Suppose the ski patrol lowers a rescue sled carrying an injured skiier, with a combined mass of 82.5 kg, down a 60.0° slope at constant speed, as shown in the Figure. The coefficient of kinetic friction between the sled and the snow is 0.100.
A.) How much work, in joules, is done by friction as the sled moves 29.5 m along the hill?
B.) How much work, in joules, is done by the rope on the sled over this distance?
C.) What is the work, in joules, done by the gravitational force on the sled?

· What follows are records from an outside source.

-- ==== Sys2Proof/Machine/Ops.lean ====
section
/-! DEFINITION. The named operations over memory and registers: buffer cells and their accesses (00_scope.md R16,
20_memory.md), acceptance of a command (30_encoding.md R118), the completion sequence, which is the
block's one "trap entry" (60_exceptions.md R310), the host's acknowledgement of it (R312), the refusal of
a transaction (45_host_access.md R270), the samples of `NOW` and the reset input. -/

namespace Sys2Proof.Machine

open Sys2Proof

/-! ### Cells -/

/-- The BUF id (10_state.md R41). -/
def Buf.id : Buf → Nat
  | .opb => 0
  | .mtPayload => 1
  | .mtSbdata => 2
  | .mtMac => 3
  | .mrPayload => 4
  | .mrSbdata => 5
  | .mrMac => 6
  | .txf => 7
  | .rxf => 8
  | .acc => 9
  | .res => 10
  | .scbk => 11
  | .sEnc => 12
  | .sMac1 => 13
  | .sMac2 => 14
  | .ivc => 15

/-- The buffer of a BUF id (10_state.md R41). -/
def bufOfId (n : BitVec 4) : Buf :=
  match n.toNat with
  | 0 => .opb
  | 1 => .mtPayload
  | 2 => .mtSbdata
  | 3 => .mtMac
  | 4 => .mrPayload
  | 5 => .mrSbdata
  | 6 => .mrMac
  | 7 => .txf
  | 8 => .rxf
  | 9 => .acc
  | 10 => .res
  | 11 => .scbk
  | 12 => .sEnc
  | 13 => .sMac1
  | 14 => .sMac2
  | _ => .ivc

/-- The capacity column of 10_state.md R41. -/
def Buf.cap (c : Config) : Buf → Nat
  | .opb => c.opbCap
  | .mtPayload => payCap
  | .mtSbdata => 256
  | .mtMac => macLen
  | .mrPayload => payCap
  | .mrSbdata => 253
  | .mrMac => macLen
  | .txf => c.frameMax
  | .rxf => payCap
  | .acc => c.accCap
  | .res => 16
  | .scbk => keyLen
  | .sEnc => keyLen
  | .sMac1 => keyLen
  | .sMac2 => keyLen
  | .ivc => ivLen

/-- The buffers a BUFWR may write (10_state.md R41, 45_host_access.md R275). -/
def Buf.hostWritable : Buf → Bool
  | .opb => true
  | .mtPayload => true
  | .mtSbdata => true
  | _ => false

/-- Cells of one buffer: OFF has 32 bits (30_encoding.md R130). -/
def bufSpan : Nat := 4294967296

/-- The cell of byte `off` of a buffer (log entry 10). -/
def cell (b : Buf) (off : Nat) : Nat := b.id * bufSpan + off

/-- What a cell reads as that the memory does not list: MT_MAC and MR_MAC hold zeros after reset
(10_state.md R64), every other byte has no value (R64, 93_implementation_defined.md U2, U3). -/
def unlisted (a : Nat) : Option Byte :=
  if (a / bufSpan = Buf.id .mtMac ∨ a / bufSpan = Buf.id .mrMac) ∧ a % bufSpan < macLen then some 0#8 else none

/-! ### Memory -/

/-- The value a cell holds; none: unspecified. -/
def memGet (m : Memory) (a : Nat) : Option Byte :=
  match m.lookup a with
  | some b => some b
  | none => unlisted a

/-- The cells that make `s` stand from cell `a` on, without those that read so unlisted. -/
def runCells (a : Nat) : Bytes → Memory
  | [] => []
  | b :: bs => if unlisted a = some b then runCells (a + 1) bs else (a, b) :: runCells (a + 1) bs

/-- The bytes of the cells from `lo` up to but not including `hi` become `s`, those past its end
unlisted; for `s` no longer than `hi - lo`. Every change of memory is one of these. -/
def memSplice (m : Memory) (lo hi : Nat) (s : Bytes) : Memory :=
  m.filter (fun c => decide (c.1 < lo)) ++ runCells lo (s.take (hi - lo)) ++ m.filter (fun c => decide (hi ≤ c.1))

/-- The canonical form: cells strictly rising, none listed with the byte it reads as unlisted. -/
abbrev Memory.wf (m : Memory) : Prop :=
  m.Pairwise (fun x y => x.1 < y.1) ∧ ∀ c ∈ m, unlisted c.1 ≠ some c.2

/-- A cell that exists: byte `a % 2^32`, below its capacity, of buffer `a / 2^32` (10_state.md R41). -/
abbrev cellExists (c : Config) (a : Nat) : Prop :=
  a / bufSpan < 16 ∧ a % bufSpan < (bufOfId (BitVec.ofNat 4 (a / bufSpan))).cap c

/-- Only bytes that exist are listed. -/
abbrev Memory.inside (c : Config) (m : Memory) : Prop := ∀ x ∈ m, cellExists c x.1

/-! ### Buffers -/

/-- One byte of a buffer; a FREE value where it has none (log entry 5). A byte that an operation wrote keeps its
value when the host then lowers the length register below it (DESIGN CHOICE, log entry 23). -/
def readByte (s : State) (b : Buf) (off : Nat) : Byte :=
  match memGet s.mem (cell b off) with
  | some v => v
  | none => Config.freeByte s.freeCount (cell b off)

/-- `MemRead(B, off, n)` (00_scope.md R16). -/
def memRead (s : State) (b : Buf) (off n : Nat) : Bytes :=
  (List.range n).map (fun i => readByte s b (off + i))

/-- `MemWrite(B, off, len(v), v)` (00_scope.md R16). -/
def memWrite (s : State) (b : Buf) (off : Nat) (v : Bytes) : State :=
  { s with mem := memSplice s.mem (cell b off) (cell b off + v.length) v }

/-- The bytes of a buffer become `v` and what lies at or beyond its end unspecified
(93_implementation_defined.md U2). The length register is the caller's. -/
def setBuffer (s : State) (b : Buf) (v : Bytes) : State :=
  { s with mem := memSplice s.mem (cell b 0) (cell b 0 + bufSpan) v }

/-- Every byte of a buffer becomes unspecified (93_implementation_defined.md U3; log entry 9). -/
def forget (s : State) (b : Buf) : State := setBuffer s b []

/-! ### Time -/

/-- `v mod 2^TIME_W` (00_scope.md R12, 45_host_access.md R272). -/
def maskTick (c : Config) (v : Tick) : Tick := BitVec.ofNat 64 (v.toNat % 2 ^ c.timeW)

/-- The next sample of `NOW`: the head of the queue, or `NOW` stands where it stood (log entry 13). -/
def nextNow (s : State) : Tick :=
  match s.env.nowQ with
  | [] => maskTick s.cfg s.env.now
  | t :: _ => maskTick s.cfg t

/-- The state after a sample of `NOW` is taken (60_exceptions.md R325). -/
def sampled (s : State) : State :=
  { s with env := { s.env with now := nextNow s, nowQ := s.env.nowQ.tail } }

/-! ### Commands -/

/-- The flags that an operation may write before BUSY falls (44_messenger.md R245, R250). -/
def Status.hold (t : Status) : HeldFlags := { macOk := t.macOk, mrValid := t.mrValid, txfV := t.txfV }

/-- Acceptance of a command word (30_encoding.md R118), and the flags as the STATUS register then shows them
until BUSY falls (20_memory.md R79, log entry 22). -/
def accept (s : State) (w : BitVec 16) : State :=
  { s with curCmd := w, status := { s.status with busy := true, done := false }, held := s.status.hold }

/-- TAKING AN EXCEPTION: the completion sequence `complete(outcome)` (60_exceptions.md R310). It ends every
accepted command; nothing else is saved and control goes nowhere. CUR_CMD keeps the word just executed
(DESIGN CHOICE, log entry 24), and T0 and DL what the last RECEIVE put there (DESIGN CHOICE, log entry 25). -/
def complete (o : Code) (s : State) : State :=
  { s with
    err := o.number
    errOp := s.curCmd
    status := { s.status with errf := o.number != 0#8, done := true, busy := false } }

/-- The end of an operation: its body's state on OK; on `raise` the state `s` in which the body began,
since its checks come before its writes (00_scope.md R16). -/
def finish (s : State) (r : Except Code State) : State :=
  match r with
  | .ok t => complete .ok t
  | .error e => complete e s

/-- THE RETURN: there is no state to restore (60_exceptions.md R312); the host acknowledges by writing 1s
to STATUS, bit 1 clears DONE and bit 3 HERR (45_host_access.md R277). -/
def acknowledge (s : State) (v : BitVec 16) : State :=
  { s with status := { s.status with
      done := s.status.done && !v.getLsbD 1
      herr := s.status.herr && !v.getLsbD 3 } }

/-- A refused transaction (45_host_access.md R270): HERR, and a read returns 0. -/
def refuse (s : State) : State :=
  { s with rdata := 0, status := { s.status with herr := true } }

/-! ### Reset input -/

/-- The answers to come once the call in flight is abandoned: its own is discarded
(70_reset_and_hazards.md R341). -/
def dropAnswer (e : Env) : TxCall → Env
  | .none => e
  | .transmit _ => { e with transmitQ := e.transmitQ.tail }
  | .receive => { e with receiveQ := e.receiveQ.tail }
  | .reset => { e with resetQ := e.resetQ.tail }

/-- `rst` is asserted (70_reset_and_hazards.md R340, R341): the block is as after reset; the parameters, the
inputs still to come and the draw index are not the block's (log entry 17). -/
def assertRst (s : State) : State :=
  { State.reset with cfg := s.cfg, env := dropAnswer s.env s.call, freeCount := s.freeCount }

end Sys2Proof.Machine
end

D.) What is the net work done on the sled, in joules?
1 Answer
- ?Lv 73 days agoFavorite Answer
A) The friction force is against the direction of motion, so
Wfriction = -µ*m*g*d*cosΘ
Wfriction = -0.100*82.5kg*9.81m/s²*29.5m*cos60.0º
Wfriction = -1190 J ..... to 3 significant digits
B) The rope tension is against the direction of motion, so
Wtension = -m*g*d*sinΘ - Wfriction
(or longhand = -m*g*d*(sinΘ - µ*cosΘ)
Wtension = -82.5kg * 9.81m/s² * 29.5m * sin60.0º - -1190J
Wtension = -19500 J ..... to 3 significant digits
C) Wgravity = mgh = mgd*sinΘ
Wgravity = 82.5kg * 9.81m/s² * 29.5m * sin60.0º
Wgravity = 20700 J ... to 3 significant digits
D) net work = 0 -- "constant velocity" means no change in KE